# What you will do
First find the line with "have hsub : j - n < 64 := by omega" in the entries below, then set down exactly every line through the line with "[getLsbD_hiLimb, BitVec.getLsbD_ushiftRight, Nat.add_left_comm]", that line included.
[Information supplied Boundary: Start]
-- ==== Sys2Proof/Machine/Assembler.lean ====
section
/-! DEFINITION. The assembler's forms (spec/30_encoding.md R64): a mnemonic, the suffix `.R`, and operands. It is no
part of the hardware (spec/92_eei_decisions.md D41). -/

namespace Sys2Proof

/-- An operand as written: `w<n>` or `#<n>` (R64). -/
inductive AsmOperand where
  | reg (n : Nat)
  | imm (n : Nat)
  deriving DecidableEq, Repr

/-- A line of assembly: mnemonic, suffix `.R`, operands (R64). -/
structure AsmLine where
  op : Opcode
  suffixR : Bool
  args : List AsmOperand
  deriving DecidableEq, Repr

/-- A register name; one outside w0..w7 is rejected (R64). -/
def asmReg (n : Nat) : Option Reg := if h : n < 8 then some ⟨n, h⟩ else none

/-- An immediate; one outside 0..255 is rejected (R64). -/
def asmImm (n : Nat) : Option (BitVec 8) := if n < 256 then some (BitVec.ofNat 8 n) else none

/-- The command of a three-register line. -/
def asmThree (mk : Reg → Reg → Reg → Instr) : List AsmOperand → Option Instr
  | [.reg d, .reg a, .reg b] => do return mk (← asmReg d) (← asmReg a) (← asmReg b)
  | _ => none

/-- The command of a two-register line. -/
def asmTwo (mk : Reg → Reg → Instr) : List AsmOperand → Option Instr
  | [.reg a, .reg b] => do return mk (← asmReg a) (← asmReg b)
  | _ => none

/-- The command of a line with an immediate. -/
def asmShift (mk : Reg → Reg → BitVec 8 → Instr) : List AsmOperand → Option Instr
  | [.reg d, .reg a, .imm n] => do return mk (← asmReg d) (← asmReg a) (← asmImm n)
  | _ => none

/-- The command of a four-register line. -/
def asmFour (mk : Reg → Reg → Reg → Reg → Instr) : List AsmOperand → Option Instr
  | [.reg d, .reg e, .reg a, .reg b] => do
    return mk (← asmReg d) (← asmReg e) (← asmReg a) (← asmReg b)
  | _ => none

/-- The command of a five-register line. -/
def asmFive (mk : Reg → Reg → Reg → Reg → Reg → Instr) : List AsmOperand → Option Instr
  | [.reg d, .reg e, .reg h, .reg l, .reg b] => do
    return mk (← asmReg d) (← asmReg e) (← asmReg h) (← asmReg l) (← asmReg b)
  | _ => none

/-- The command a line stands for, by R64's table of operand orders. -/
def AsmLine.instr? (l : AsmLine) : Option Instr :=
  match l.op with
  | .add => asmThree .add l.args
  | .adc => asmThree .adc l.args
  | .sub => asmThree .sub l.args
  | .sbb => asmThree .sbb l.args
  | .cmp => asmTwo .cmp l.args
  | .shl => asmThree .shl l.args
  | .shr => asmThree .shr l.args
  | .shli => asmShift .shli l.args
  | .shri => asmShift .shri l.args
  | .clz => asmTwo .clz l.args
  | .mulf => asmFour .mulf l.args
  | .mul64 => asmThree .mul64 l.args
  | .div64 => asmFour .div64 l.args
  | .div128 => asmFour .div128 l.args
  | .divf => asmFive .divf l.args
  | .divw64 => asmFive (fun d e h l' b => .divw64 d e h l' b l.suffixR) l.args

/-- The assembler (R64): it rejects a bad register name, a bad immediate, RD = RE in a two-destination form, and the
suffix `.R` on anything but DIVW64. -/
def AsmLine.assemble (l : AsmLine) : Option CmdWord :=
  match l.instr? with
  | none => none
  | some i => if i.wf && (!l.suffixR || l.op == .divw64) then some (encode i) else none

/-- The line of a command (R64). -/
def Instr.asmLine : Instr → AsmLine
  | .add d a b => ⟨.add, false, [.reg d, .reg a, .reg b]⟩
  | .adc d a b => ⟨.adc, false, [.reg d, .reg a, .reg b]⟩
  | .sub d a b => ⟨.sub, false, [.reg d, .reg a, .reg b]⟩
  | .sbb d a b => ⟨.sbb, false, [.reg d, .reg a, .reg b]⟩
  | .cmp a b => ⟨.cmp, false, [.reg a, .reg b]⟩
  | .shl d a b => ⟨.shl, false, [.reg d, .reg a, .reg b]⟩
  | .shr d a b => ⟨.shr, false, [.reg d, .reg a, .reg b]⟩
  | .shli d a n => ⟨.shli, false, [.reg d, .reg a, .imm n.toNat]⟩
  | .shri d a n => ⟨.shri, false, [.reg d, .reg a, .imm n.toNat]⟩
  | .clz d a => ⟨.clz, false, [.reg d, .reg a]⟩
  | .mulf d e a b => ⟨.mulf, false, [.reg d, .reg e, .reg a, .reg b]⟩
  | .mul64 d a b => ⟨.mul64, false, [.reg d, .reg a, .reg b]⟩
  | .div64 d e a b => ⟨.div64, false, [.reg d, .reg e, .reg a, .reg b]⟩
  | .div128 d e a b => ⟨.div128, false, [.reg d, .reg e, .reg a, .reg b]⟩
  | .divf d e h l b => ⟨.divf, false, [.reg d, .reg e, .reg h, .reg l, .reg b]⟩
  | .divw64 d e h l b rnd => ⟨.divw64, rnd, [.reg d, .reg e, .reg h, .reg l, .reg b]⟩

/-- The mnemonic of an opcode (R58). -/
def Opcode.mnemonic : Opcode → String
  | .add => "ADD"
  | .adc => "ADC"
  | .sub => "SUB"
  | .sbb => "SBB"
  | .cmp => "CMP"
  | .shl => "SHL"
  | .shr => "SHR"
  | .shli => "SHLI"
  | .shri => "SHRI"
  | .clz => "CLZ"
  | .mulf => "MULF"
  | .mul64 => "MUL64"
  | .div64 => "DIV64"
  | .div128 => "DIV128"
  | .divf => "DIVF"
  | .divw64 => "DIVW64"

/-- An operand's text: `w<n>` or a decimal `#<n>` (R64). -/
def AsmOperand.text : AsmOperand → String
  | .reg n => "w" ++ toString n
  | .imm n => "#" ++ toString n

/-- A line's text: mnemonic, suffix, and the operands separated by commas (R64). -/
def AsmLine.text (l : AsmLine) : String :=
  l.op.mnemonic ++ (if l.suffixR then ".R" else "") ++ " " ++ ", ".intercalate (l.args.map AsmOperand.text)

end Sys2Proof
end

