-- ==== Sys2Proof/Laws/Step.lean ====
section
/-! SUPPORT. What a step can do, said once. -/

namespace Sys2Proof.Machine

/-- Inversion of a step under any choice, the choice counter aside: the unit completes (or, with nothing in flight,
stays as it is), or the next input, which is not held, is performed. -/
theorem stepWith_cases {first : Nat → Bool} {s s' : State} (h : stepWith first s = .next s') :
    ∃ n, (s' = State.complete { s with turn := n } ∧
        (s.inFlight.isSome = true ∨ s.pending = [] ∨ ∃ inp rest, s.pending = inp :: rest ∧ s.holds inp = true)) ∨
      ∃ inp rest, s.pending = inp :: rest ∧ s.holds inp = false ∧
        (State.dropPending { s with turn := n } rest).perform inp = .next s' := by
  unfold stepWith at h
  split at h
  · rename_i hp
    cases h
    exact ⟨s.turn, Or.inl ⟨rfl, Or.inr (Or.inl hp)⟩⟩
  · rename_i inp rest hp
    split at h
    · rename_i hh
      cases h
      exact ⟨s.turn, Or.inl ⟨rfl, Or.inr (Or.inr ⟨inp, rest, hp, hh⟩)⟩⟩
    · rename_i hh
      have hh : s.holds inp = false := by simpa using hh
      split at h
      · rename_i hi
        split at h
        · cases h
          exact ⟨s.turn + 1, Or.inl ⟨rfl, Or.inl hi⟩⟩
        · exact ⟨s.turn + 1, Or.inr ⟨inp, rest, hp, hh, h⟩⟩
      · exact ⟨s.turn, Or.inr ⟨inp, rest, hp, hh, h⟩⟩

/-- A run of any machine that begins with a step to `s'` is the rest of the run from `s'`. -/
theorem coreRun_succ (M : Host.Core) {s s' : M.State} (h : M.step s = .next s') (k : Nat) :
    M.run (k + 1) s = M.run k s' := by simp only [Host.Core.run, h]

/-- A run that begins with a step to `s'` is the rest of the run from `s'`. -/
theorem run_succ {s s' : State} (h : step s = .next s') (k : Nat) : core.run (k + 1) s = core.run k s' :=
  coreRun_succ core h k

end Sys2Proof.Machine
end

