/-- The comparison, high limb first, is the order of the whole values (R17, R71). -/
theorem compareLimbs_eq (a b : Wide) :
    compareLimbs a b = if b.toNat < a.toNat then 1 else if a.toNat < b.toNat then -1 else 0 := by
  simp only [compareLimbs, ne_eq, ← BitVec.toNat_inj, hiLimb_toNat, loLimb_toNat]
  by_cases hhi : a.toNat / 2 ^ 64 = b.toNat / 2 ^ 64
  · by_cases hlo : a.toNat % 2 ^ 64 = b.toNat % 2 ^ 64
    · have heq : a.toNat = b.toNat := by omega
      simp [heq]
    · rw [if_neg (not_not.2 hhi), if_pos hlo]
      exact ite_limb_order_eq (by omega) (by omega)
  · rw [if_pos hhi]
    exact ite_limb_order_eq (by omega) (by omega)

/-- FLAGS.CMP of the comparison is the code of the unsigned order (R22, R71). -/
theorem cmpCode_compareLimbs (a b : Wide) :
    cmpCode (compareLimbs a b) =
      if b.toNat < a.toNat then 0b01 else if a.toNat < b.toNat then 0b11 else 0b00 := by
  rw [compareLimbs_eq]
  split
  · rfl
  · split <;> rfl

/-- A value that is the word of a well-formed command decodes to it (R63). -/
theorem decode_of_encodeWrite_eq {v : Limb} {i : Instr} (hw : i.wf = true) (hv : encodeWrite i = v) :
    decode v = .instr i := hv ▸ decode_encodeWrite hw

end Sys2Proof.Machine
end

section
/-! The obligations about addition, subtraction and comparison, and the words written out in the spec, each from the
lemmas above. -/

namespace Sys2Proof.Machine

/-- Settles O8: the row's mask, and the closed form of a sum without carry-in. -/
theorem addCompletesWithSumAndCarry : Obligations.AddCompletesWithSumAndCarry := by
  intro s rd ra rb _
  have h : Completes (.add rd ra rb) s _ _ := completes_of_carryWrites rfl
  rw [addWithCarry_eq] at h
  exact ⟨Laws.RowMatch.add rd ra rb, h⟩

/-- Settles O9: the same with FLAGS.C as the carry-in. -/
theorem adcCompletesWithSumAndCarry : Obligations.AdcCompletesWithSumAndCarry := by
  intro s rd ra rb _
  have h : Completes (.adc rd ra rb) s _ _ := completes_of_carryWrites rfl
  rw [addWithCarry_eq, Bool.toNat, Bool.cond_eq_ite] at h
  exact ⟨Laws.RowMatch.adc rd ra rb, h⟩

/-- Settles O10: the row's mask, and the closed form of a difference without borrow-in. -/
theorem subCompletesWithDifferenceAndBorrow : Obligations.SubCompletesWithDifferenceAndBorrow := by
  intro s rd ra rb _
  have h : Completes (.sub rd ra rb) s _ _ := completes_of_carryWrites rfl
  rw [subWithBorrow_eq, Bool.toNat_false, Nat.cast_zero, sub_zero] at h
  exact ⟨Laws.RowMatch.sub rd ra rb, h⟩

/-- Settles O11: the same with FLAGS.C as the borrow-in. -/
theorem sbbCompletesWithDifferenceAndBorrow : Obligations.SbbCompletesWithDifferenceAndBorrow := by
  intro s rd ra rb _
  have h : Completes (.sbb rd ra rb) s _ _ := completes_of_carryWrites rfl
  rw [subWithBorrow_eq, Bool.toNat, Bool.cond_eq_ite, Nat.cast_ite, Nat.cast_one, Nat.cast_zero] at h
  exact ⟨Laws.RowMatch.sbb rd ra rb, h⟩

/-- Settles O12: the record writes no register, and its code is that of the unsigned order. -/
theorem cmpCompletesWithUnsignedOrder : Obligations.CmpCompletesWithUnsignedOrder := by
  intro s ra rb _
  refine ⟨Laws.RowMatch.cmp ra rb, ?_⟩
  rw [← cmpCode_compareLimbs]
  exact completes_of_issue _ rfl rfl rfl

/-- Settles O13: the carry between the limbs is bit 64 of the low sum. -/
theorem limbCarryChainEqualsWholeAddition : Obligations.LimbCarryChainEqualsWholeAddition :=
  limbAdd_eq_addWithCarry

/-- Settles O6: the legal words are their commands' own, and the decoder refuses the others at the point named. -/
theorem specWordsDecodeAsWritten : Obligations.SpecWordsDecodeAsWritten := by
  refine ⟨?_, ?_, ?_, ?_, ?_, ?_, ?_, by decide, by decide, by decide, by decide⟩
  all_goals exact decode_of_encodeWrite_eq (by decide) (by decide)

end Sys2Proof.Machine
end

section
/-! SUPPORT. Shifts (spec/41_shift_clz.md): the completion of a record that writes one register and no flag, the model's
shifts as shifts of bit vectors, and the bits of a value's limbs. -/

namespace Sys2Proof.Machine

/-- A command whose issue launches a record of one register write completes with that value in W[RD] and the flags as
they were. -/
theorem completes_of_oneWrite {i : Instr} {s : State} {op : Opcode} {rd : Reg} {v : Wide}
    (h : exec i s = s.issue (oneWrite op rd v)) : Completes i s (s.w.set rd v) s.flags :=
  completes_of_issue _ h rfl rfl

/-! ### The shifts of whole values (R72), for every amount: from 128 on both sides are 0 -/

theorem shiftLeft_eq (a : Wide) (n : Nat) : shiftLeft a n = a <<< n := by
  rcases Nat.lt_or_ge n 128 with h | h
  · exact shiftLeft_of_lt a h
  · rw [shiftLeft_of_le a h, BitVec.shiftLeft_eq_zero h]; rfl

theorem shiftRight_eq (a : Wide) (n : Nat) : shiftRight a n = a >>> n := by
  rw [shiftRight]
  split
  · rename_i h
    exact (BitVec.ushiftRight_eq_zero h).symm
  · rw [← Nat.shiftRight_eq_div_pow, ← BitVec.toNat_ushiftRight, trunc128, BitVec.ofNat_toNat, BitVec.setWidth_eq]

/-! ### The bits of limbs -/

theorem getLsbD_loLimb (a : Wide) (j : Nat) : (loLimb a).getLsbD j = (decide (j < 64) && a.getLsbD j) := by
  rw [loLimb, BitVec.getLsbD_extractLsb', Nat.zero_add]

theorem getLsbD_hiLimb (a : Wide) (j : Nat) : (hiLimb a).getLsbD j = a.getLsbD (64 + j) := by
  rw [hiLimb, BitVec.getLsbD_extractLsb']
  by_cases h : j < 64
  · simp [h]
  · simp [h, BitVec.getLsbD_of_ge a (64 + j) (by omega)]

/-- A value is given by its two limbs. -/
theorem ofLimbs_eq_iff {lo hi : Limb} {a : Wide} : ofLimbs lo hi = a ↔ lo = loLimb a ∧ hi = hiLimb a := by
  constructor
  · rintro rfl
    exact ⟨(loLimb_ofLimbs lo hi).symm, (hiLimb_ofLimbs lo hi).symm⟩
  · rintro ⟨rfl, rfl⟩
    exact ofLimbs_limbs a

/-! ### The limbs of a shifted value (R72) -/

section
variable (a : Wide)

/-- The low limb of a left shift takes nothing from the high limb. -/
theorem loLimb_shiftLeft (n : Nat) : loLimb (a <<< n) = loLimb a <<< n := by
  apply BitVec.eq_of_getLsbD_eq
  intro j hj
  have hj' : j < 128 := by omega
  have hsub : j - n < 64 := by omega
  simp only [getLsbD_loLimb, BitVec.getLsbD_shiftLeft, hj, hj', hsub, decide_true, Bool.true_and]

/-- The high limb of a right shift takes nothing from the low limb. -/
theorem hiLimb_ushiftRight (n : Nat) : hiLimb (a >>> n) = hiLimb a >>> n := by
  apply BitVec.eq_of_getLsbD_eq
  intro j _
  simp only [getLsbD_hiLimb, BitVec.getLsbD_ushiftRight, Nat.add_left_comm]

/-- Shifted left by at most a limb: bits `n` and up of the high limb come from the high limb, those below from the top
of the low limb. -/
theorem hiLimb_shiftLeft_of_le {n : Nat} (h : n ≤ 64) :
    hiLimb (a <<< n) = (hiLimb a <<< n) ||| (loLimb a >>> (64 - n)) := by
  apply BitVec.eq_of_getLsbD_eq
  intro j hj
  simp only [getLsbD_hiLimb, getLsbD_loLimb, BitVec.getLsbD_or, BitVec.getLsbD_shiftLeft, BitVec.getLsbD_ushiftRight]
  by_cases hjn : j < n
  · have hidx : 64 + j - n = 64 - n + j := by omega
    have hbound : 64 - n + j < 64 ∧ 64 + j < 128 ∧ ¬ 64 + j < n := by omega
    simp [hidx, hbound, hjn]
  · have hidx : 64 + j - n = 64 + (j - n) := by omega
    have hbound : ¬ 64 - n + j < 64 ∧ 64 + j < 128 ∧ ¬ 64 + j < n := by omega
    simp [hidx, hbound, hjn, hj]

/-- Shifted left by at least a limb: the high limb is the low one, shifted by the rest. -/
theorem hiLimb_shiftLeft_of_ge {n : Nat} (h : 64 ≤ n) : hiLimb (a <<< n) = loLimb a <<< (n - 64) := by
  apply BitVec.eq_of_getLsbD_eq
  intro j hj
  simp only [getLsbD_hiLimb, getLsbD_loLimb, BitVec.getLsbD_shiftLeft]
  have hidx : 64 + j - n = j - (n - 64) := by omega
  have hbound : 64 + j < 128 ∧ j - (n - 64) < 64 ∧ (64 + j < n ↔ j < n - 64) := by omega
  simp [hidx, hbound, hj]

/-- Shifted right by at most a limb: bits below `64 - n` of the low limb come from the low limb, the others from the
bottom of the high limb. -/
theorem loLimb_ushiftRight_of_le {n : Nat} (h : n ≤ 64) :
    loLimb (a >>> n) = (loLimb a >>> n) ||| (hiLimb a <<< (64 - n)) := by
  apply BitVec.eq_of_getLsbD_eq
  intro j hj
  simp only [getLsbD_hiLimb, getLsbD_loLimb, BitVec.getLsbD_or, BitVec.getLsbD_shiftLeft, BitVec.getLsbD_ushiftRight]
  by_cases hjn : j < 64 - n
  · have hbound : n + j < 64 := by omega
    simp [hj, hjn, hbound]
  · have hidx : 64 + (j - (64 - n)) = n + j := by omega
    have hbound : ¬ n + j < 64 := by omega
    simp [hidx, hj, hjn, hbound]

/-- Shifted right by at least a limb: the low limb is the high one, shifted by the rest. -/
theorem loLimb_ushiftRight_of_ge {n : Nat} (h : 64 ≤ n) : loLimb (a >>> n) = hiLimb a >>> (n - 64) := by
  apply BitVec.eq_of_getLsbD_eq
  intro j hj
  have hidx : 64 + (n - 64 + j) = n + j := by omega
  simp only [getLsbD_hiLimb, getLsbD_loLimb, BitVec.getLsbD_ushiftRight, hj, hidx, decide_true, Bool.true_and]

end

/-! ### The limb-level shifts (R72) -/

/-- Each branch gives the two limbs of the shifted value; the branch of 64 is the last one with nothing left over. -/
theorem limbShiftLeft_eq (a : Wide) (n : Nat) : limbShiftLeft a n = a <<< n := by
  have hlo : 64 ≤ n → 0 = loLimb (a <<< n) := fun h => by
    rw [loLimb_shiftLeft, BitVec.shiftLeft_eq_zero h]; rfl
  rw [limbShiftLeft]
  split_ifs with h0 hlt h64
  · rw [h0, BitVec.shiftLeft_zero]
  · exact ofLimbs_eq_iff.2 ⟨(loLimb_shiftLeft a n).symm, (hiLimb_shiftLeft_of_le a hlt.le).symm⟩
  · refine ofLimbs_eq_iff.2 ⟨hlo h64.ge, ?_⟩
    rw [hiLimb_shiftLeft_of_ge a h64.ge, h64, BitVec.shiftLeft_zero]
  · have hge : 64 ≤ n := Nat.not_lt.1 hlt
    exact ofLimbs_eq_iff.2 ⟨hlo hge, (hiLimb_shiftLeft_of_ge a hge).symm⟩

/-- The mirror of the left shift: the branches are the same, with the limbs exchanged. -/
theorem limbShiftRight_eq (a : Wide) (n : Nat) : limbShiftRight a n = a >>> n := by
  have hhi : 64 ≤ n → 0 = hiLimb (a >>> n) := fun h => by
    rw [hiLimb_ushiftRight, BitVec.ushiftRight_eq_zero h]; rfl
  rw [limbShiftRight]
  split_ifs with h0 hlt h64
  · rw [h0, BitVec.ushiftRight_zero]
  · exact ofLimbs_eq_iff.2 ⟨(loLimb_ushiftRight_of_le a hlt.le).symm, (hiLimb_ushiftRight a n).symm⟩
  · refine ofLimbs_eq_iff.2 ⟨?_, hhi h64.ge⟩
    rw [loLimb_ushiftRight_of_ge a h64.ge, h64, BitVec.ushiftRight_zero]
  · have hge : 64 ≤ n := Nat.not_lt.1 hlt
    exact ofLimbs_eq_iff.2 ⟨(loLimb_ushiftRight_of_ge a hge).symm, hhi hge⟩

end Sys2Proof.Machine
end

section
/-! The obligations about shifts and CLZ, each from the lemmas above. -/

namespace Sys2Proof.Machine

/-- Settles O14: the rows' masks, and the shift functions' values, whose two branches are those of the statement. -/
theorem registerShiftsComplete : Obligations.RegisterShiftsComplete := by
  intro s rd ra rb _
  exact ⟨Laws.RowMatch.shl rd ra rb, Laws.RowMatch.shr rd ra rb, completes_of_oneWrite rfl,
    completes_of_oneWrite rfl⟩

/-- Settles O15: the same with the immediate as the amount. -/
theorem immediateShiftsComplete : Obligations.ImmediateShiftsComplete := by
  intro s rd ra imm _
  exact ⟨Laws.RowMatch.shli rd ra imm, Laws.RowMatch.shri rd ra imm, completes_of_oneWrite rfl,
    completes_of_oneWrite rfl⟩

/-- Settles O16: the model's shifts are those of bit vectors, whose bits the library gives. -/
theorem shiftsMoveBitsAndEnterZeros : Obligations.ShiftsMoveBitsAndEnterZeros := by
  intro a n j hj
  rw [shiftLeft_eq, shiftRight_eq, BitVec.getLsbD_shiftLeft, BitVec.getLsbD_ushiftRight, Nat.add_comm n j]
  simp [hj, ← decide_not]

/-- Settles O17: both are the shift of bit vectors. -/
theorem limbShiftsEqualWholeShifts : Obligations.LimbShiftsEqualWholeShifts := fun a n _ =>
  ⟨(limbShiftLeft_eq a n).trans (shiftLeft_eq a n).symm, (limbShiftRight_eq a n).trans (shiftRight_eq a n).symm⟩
[Information supplied Boundary: End]
# Exercise answer
  have hsub : j - n < 64 := by omega
  simp only [getLsbD_loLimb, BitVec.getLsbD_shiftLeft, hj, hj', hsub, decide_true, Bool.true_and]

/-- The high limb of a right shift takes nothing from the low limb. -/
theorem hiLimb_ushiftRight (n : Nat) : hiLimb (a >>> n) = hiLimb a >>> n := by
  apply BitVec.eq_of_getLsbD_eq
  intro j _
  simp only [getLsbD_hiLimb, BitVec.getLsbD_ushiftRight, Nat.add_left_comm]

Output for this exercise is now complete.